We did not discuss beforehand the notion that I would meet my mother in law to be for the first time and I wandered into the house, unprepared. 

Perhaps my husband to be had hoped his mother would not be home – an unusual expectation given she rarely moved outside of the house.

Sure enough, there she was at the kitchen sink, her favourite place, near to the stove where she spent her days cooking biscuits and cakes, which she piled into tins and stored in the fridge for whenever visitors came by. 

My husband to be introduced me as a friend to his mother.  She put out a thin hand and offered a half smile.  She seemed to size me up and down, perhaps pleased to see her son in the company of a young woman.  He had been in the company of other women before me and these relationships had not worked out. 

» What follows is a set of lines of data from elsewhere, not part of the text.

/-- R76: a frame joins TXQ whole, or at a full TXQ it is lost and counted; nothing else changes. -/
def Obligations.EmitFrameAppendsOrDrops : Prop :=
  ∀ (b : Block) (f : Frame),
    (b.txq.length < b.par.txqDepth → b.emitFrame f = { b with txq := b.txq ++ [f] }) ∧
    (b.par.txqDepth ≤ b.txq.length →
      b.emitFrame f = { b with counters := { b.counters with txqDrop := b.counters.txqDrop + 1 } })

/-- R10, R48: `cnt` increments its own counter modulo 2^32, as the host reads it, and no other. -/
def Obligations.CountIncrementsOneCounter : Prop :=
  ∀ (b : Block) (c c' : Counter),
    ((b.cnt c).readReg (.counter c)).toNat = ((b.readReg (.counter c)).toNat + 1) % 2 ^ 32 ∧
    (c' ≠ c → (b.cnt c).readReg (.counter c') = b.readReg (.counter c')) ∧
    (b.cnt c) = { b with counters := (b.cnt c).counters }

/-- R276: the interrupt output is the OR, over the five bits, of pending and enabled. -/
def Obligations.IrqIsPendingAndEnabled : Prop :=
  ∀ b : Block, b.irq = true ↔ ∃ i, i < 5 ∧ b.irqStatus.getLsbD i = true ∧ b.irqEnable.getLsbD i = true

/-! ### The host interface -/

/-- R24 to R48: what each register reads as, at its offset in the map of R23; the event codes are R286's. The word
read stands in the model's own field (log entry 3). -/
def Obligations.RegistersReadTheirFields : Prop :=
  ∀ (blk : BlockId) (s : State) (b : Block) (reads : Offset → Word → Prop),
    s.block blk = b → reads = HostReads blk s →
      reads 0x000 0x52554450 ∧
      reads 0x004 (BitVec.ofNat 8 b.par.txqDepth ++ BitVec.ofNat 8 b.par.evqDepth ++ BitVec.ofNat 16 b.par.maxPayload) ∧
      reads 0x008 0 ∧
      reads 0x00C b.cmdStatus ∧
      reads 0x010 (b.irqStatus.setWidth 32) ∧
      reads 0x014 (b.irqEnable.setWidth 32) ∧
      reads 0x018 b.now ∧
      reads 0x01C 0x00070001 ∧
      reads 0x020 ((0 : BitVec 26) ++
        (match b.failCause with | .none => 0#2 | .retryExhausted => 1#2 | .cancelled => 2#2) ++
        BitVec.ofBool (b.nextSeq.getLsbD 32) ++ BitVec.ofBool b.pendingValid ++
        (match b.txState with | .idle => 0#2 | .awaitingAck => 1#2 | .done => 2#2 | .failed => 3#2)) ∧
      reads 0x024 (b.nextSeq.setWidth 32) ∧
      reads 0x028 b.pendingSeq ∧
      reads 0x02C (b.pendingLen.setWidth 32) ∧
      reads 0x030 (b.retriesUsed.setWidth 32) ∧
      reads 0x034 b.timerRem ∧
      reads 0x038 b.timeout ∧
      reads 0x03C (b.maxRetries.setWidth 32) ∧
      reads 0x040 ((0 : BitVec 30) ++ BitVec.ofBool b.deliverValid ++ BitVec.ofBool (b.expSeq.getLsbD 32)) ∧
      reads 0x044 (b.expSeq.setWidth 32) ∧
      reads 0x048 b.deliverSeq ∧
      reads 0x04C (b.deliverLen.setWidth 32) ∧
      reads 0x050 ((0 : BitVec 24) ++ BitVec.ofNat 8 b.evq.length) ∧
      (b.evq = [] → reads 0x054 0 ∧ reads 0x058 0) ∧
      (∀ e rest, b.evq = e :: rest →
        reads 0x054 ((1 : BitVec 1) ++ (0 : BitVec 15) ++ e.sub ++
          (match e.code with
           | .pktSent => (0x01 : Byte) | .retransmit => 0x02 | .ackReceived => 0x03 | .staleAck => 0x04
           | .transferDone => 0x05 | .transferFailed => 0x06 | .dataAccepted => 0x07 | .duplicate => 0x08
           | .futureDiscard => 0x09 | .ackSent => 0x0A | .decodeFail => 0x0B | .checksumFail => 0x0C
           | .sinkBusy => 0x0D)) ∧
        reads 0x058 e.seq) ∧
      reads 0x060 b.counters.txData ∧ reads 0x064 b.counters.retx ∧ reads 0x068 b.counters.txAck ∧
      reads 0x06C b.counters.rxFrames ∧ reads 0x070 b.counters.decodeFail ∧ reads 0x074 b.counters.csumFail ∧
      reads 0x078 b.counters.rxAccept ∧ reads 0x07C b.counters.rxDup ∧ reads 0x080 b.counters.rxFuture ∧
      reads 0x084 b.counters.rxSinkBusy ∧ reads 0x088 b.counters.staleAck ∧ reads 0x08C b.counters.evqOverflow ∧
      reads 0x090 b.counters.txqDrop ∧ reads 0x094 b.counters.matchAck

‘We’re going to Mansfield to camp in Uncle Joe’s hut,’ my husband said to his mother.  He might as well have told her we were off to rob a bank. 

The look on her face, and I knew it instantly.  Her face became that of a mother in law in stereotype: slits for eyes, a knitted forehead and clenched chin. 

She said nothing, as she dragged out the old pots from the back of her ovenware cupboard, but it was clear she disapproved. 

To the day she died, her disapproval continued, but it was met with my own, given I took sides with my husband who had not had an easy time with his mother.  This woman who burned her son’s copy of Lady Chatterley’s Lover; this woman who told her son he would never be as good or as great a man as the parish priest; this woman who told her son he was too difficult by half. 

No wonder then, my mother in law should disapprove of me, too.  My husband to be and I were accomplices in crime who lived in sin.  

Today, I am the age of my mother in law when we first met.  I have one son in law already and another joining the ranks next year.  Two other potential sons in law hover on the sidelines. 

What sort of mother in law will I make?